= Patricia Giggans =

American feminist activist

Patricia Occhiuzzo Giggans (born October 25, 1944), also known as Patti Giggans, is a Los Angeles–based feminist activist and advocate for supporting victims of domestic violence. She serves as the executive director of Peace Over Violence, and as of 2024 has worked there for over forty years.

== Career ==
Giggans received her bachelor's degree in psychology from the State University of NY at Buffalo and her master's degree in Nonprofit Administration from the University of San Francisco. Giggans has studied karate extensively and achieved a black belt and certification as a Master Self-Defense Trainer. In 1976, she founded Karate Woman, the first women's martial arts school in Southern California.

Since 1985, she has been the executive director of Peace Over Violence, a nonprofit agency that functions as a sexual, domestic and interpersonal violence prevention center providing crisis intervention and support for healing from violence. The organization was founded in 1971 and was formerly known as Los Angeles Commission on Assaults Against Women, or LACAAW.

In 1999, Giggans initiated Denim Day in LA, which has since grown to be a national rape prevention and education campaign to combat sexual violence and support its victims.
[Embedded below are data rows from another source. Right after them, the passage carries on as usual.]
/-- FREEZE_TIMEOUT: 600 s after a FREEZE. -/
def execFreezeTimeout (dt : Nat) (s0 : State) : Host.Outcome State Fault Refusal :=
  let s := s0.elapse dt
  if s.recorder.frozen.isSome && decide (75000000000 ≤ s.nt - s.recorder.frozenNt) then
    ok (s.thaw.recRec .freezeTimeout s.recorder.heldCount 0 0)
  else ok s

/-! ### Registers -/

/-- EVR_CTL_CLR: DROP of vertex `v`. -/
def State.evrCtl (s : State) (v : Vtx) : State :=
  s.modV v (fun x => { x with loc := { x.loc with qdrop := 0, edrop := 0 } })

/-- EVR_CTL_CLR. -/
def execEvrCtlClr (v : Vtx) (s : State) : Host.Outcome State Fault Refusal := ok (s.evrCtl v)

/-- RECN_CTL_CLR: HOLD.OVF. -/
def execRecnCtlClr (s : State) : Host.Outcome State Fault Refusal := ok (s.modRec (fun r => { r with ovf := 0 }))

/-- RECN.CTL.SCLR clears the failure entries in COMMISSION; elsewhere the write is refused (Table 0.3). -/
def State.sentinelClear (s : State) : State :=
  if s.mode = .commission then s.modRec (fun r => { r with sentinel := [], sentAt := 0 })
  else s.k3mRec 0x40 .writeRefused (shortBody 0x40001024 1 0)

/-- SENTINEL_CLEAR. -/
def execSentinelClear (s : State) : Host.Outcome State Fault Refusal := ok s.sentinelClear

end Sys2Proof.Machine
end

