/-- A frame is accepted in the NT clock `at_`. -/
def State.acceptFrame (s : State) (role : FrameRole) (f : Frame) (fromX fromY : Bool) (at_ : Nat) : State :=
  let r : RxFrame := ⟨f, fromX, fromY, rodCountOf s.profile f, at_⟩
  match role, s.blk.ttb.matrix with
  | .rx i, some m =>
    let t := s.modNic (fun c => { c with seen := modNth c.seen i (fun o => { o with accepted := f.seq :: o.accepted }) })
    match m.slots[i]? with
    | some d =>
      if d.bind = 0xFFF then t
      else if t.queueHeld d.queue || decide (t.depthOf d.queue < t.nic.slotUnits m d.queue + frameUnits f.plen) then
        t.dropQueue d.queue
      else t.modNic (fun c => c.keepNewest d.bind r)
    | none => t
  | .event ch, _ => s.acceptEvent ch r
  | .mgmt, _ => s.acceptMgmt f
  | _, _ => s

/-- The same frame: equal SRC, RODSLOT and SEQ (R262). -/
def sameFrame (a b : Frame) : Bool := a.src == b.src && a.rodslot == b.rodslot && a.seq == b.seq

/-- Covered bytes and codes are equal. -/
def sameCopy (mid : Word) (a b : Frame) : Bool :=
  coveredBytes mid a == coveredBytes mid b && a.code1 == b.code1 && a.code2 == b.code2

/-- NET_DISAGREE. -/
def State.netDisagree (s : State) (f : Frame) : State := s.record .netDisagree f.src.toNat f.rodslot.toNat f.seq.toNat

/-- Length of the combination window in NT clocks (R262). -/
def windowClocks (p : Profile) (k : BitVec 8) : Nat := if timed k then 25000 else rodNs p / 8 + 25000

/-- Frames decided are kept for four furlongs. -/
def State.decideFrame (s : State) (f : Frame) (x y acc : Bool) : State :=
  s.modNic (fun c =>
    { c with
      rxNow := ⟨c.rxNow.x || (acc && x), c.rxNow.y || (acc && y)⟩,
      openCopies := c.openCopies.filter (fun o => !sameFrame o.frame f),
      decided := ⟨f, x, y, acc, s.nt⟩ :: c.decided.filter (fun d => decide (s.nt - d.at_ < furlongNs s.profile / 2)) })

/-- Count a frame accepted from one network alone. -/
def State.countSingle (s : State) (n : Net) : State :=
  s.modTtb (fun b => { b with sgl := b.sgl.set n (satInc 16 (b.sgl.get n)) })

/-- The role of a frame that is combined, found again from the matrix. -/
def State.roleNow (s : State) (n : Net) (f : Frame) : FrameRole :=
  match s.blk.ttb.matrix, s.blk.ttb.pos with
  | some m, some p => roleOf m p n f
  | _, _ => .none

/-- The window of an open copy ends: the copy is accepted alone. -/
def State.acceptSingle (s : State) (o : OpenCopy) : State :=
  let x := o.net == .X
  ((s.decideFrame o.frame x (!x) true).countSingle o.net).acceptFrame (s.roleNow o.net o.frame) o.frame x (!x) (min s.nt o.endAt)

/-- A valid copy of a frame (R261, R262). A further valid copy from the network of an open one is dropped, also one that differs
from it (DESIGN CHOICE, notes/assumptions/69.md). -/
def State.combine (s : State) (n : Net) (f : Frame) (role : FrameRole) : State :=
  let mid := s.blk.ttb.mid
  match s.nic.openCopies.find? (fun o => sameFrame o.frame f) with
  | some o =>
    if o.net = n then s
    else if sameCopy mid o.frame f then
      ((s.decideFrame f true true true).modTtb (fun b => { b with pairs := satInc 32 b.pairs })).acceptFrame role o.frame true true s.nt
    else
      let t := ((s.decideFrame f true true false).netDisagree f).modTtb
        (fun b => { b with fDisagree := some s.nt, dis := satInc 16 b.dis })
      match role with
      | .rx i =>
        t.modNic (fun c => { c with seen := modNth c.seen i (fun q => { q with disagree := f.seq :: q.disagree }) })
      | _ => t
  | none =>
    match s.nic.decided.find? (fun d => sameFrame d.frame f) with
    | some d =>
      if d.accepted && (match n with | .X => d.fromX | .Y => d.fromY) then s
      else
        let t := s.modTtb (fun b => { b with late := satInc 16 b.late })
        if d.accepted && !sameCopy mid d.frame f then t.netDisagree f else t
    | none =>
      s.modNic (fun c =>
        { c with openCopies := c.openCopies ++ [⟨f, n, s.nt + windowClocks s.profile f.kind, none⟩] })

/-- Windows that have ended before this instant are closed first. -/
def State.closeWindows (s : State) : State :=
  (s.nic.openCopies.filter (fun o => decide (o.endAt < s.nt))).foldl State.acceptSingle s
The campaign began after a 1998 ruling by the Italian Supreme Court where a rape conviction was overturned because the justices felt that, due to the fact that the victim wore very tight jeans, she must have assisted the perpetrator and helped him remove them, thus the act was consensual.
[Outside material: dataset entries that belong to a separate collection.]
-- ==== Sys2Proof/Machine/Reset.lean ====
section
/-! DEFINITION. Entering reset: what a restart and a power-down reset do at once (R45, R447, R426). The power-on
sequence follows with POWER_ON. -/

namespace Sys2Proof.Machine

/-- Every chip of the triangle is in reset: no vertex runs, every output is open, no guardian transmits, no boundary is
raised, and no one-shot action is released. The module waits for POWER_ON. -/
def State.enterReset (s : State) : State :=
  let t := (s.modAll (fun _ x => { x.stop with key := none })).modSio (fun x =>
    { x with
      qs := x.qs.map (fun q => { q with on := false, committed := false, resetAt := none }),
      qa := x.qa.map (fun q => { q with on := false, committed := false }), tests := none, repeats := [] })
  let u := t.modCyc (fun c => { c with mode := .start })
  { u with
    inReset := true, boundaries := false, p2 := false, p2End := false,
    guard := ⟨{ u.guard.x with schedule := none, reference := false }, { u.guard.y with schedule := none, reference := false }⟩,
    links := Tri.all (Tri.all []), change := none, faultChange := none,
    start := { u.start with step := 0, acquired := false } }

/-- The records of the triangle that wait when the module restarts without loss of power reach the K3M, which keeps
running (notes/assumptions/43.md). -/
def State.lastDelivery (s : State) : State :=
  if s.k3m.failed then s
  else
    let u := if s.k3m.waiting.isSome then s.takeRecords else s
    let t := (u.deliver s.fnum (s.fnum * furlongNs s.profile)).takeRecords
    { t with k3m := { t.k3m with waiting := none, edges := [] } }

/-- The SEQ of the tuning table, that of the first vertex in service. -/
def State.tuneSeq (s : State) : Word := (s.v (s.serving.headD .A)).tune.seq

/-- BUILD of a set, 0 when absent. -/
def buildOf (l : Option LoadSet) : Nat :=
  match l with
  | some x => x.man.build.toNat
  | none => 0

/-- TUNING_CLEARED: the tuning table is refilled from the new load set (R170). -/
def State.tuningCleared (s : State) : State :=
  s.recBody .tuningCleared (leBytes 4 s.tuneSeq.toNat ++ leBytes 4 (buildOf s.upd.staging))

/-- A patch list staged for the old BUILD fails with reason 16#02 BUILD (R170). The restart that the activation brings empties the
staging area, so the model judges the list before it (DESIGN CHOICE, notes/assumptions/66.md). -/
def State.staleList (s : State) : State := if (s.area 0).state = 0 then s else s.discard 0 0x02

/-- The start that follows activates the set that LOCAL_ACT has armed (R428): the tuning table goes with the old set. -/
def State.localCleared (s : State) : State :=
  if s.upd.slots.cur.state = .armed then s.tuningCleared.staleList else s

/-- Of the withdrawn vertices, those whose debug session the restart ends stay withdrawn (R233); the others return to service with
the reset value of their bits (R17). -/
def State.keepWithdrawn (s : State) : State :=
  s.modCen (fun c =>
    let w := c.debugged.mapv (fun v d => d || c.wdOld.get v)
    { c with withdrawn := w, wdOld := w })

/-- A restart of the module (R68): debug sessions end (R233); MODE_CHANGE with cause RESTART_CMD, and reset. -/
def State.restart (s : State) : State :=
  (((s.keepWithdrawn.endDebugs).localCleared).setMode .start .restartCmd).lastDelivery.enterReset

/-- The activation flag is latched in the AO domain and the module restarts (R426). -/
def State.activateReset (s : State) : State := (s.modUpd (fun u => { u with aoFlag := true })).restart

end Sys2Proof.Machine
end

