-- ==== Sys2Proof/Machine/Core.lean ====
section
/-! DEFINITION. The machine as the host takes it. -/

def Sys2Proof.core : Host.Core :=
  { State := Sys2Proof.Machine.State, Fault := Sys2Proof.Machine.Fault, Refusal := Sys2Proof.Machine.Refusal,
    step := Sys2Proof.Machine.step, reset := Sys2Proof.Machine.State.reset }
end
Women in the Italian Parliament protested by wearing jeans on the steps of the Italian Supreme Court. The protest was picked up by international media and inspired Giggans, who felt that, "everyone should be wearing jeans to protest all of the myths about why women are raped." Peace Over Violence has organized Denim Day every April since 1999 in honor of Sexual Assault Awareness Month.

On November 24, 2016, Sheila Kuehl appointed Giggans to the Los Angeles County Sheriff Civilian Oversight Commission, which works to boost transparency and increase trust between communities and the Sheriff's Department. She served on the Family Assistance and Communication and the Mental Evaluation Team Program Ad Hoc Committees. Giggans was elected chairperson of the commission in 2018.

Giggans is a Founding Board Member of the California Partnership to End Domestic Violence and is past President of the California Coalition Against Sexual Assault. Giggans has received the California Peace Prize, a Durfee Foundation Stanton Fellow and is a recipient of the Lifetime Achievement Award from the California Partnership to End Domestic Violence (CPEDV).

==Writing==
Giggans has co-authored In Touch With Teens, Women’s Self-Defense and Safety: An Empowerment and Resiliency Model and When Dating Becomes Dangerous: A Parent’s Guide to Preventing Relationship Abuse, as well as 50 Ways to A Safer World and What Parents Need to Know About Teen Dating Violence.

==Personal life==
Giggans married her partner Ellen Ledley in a ceremony officiated by then California state senator Sheila Kuehl on March 8, 2004.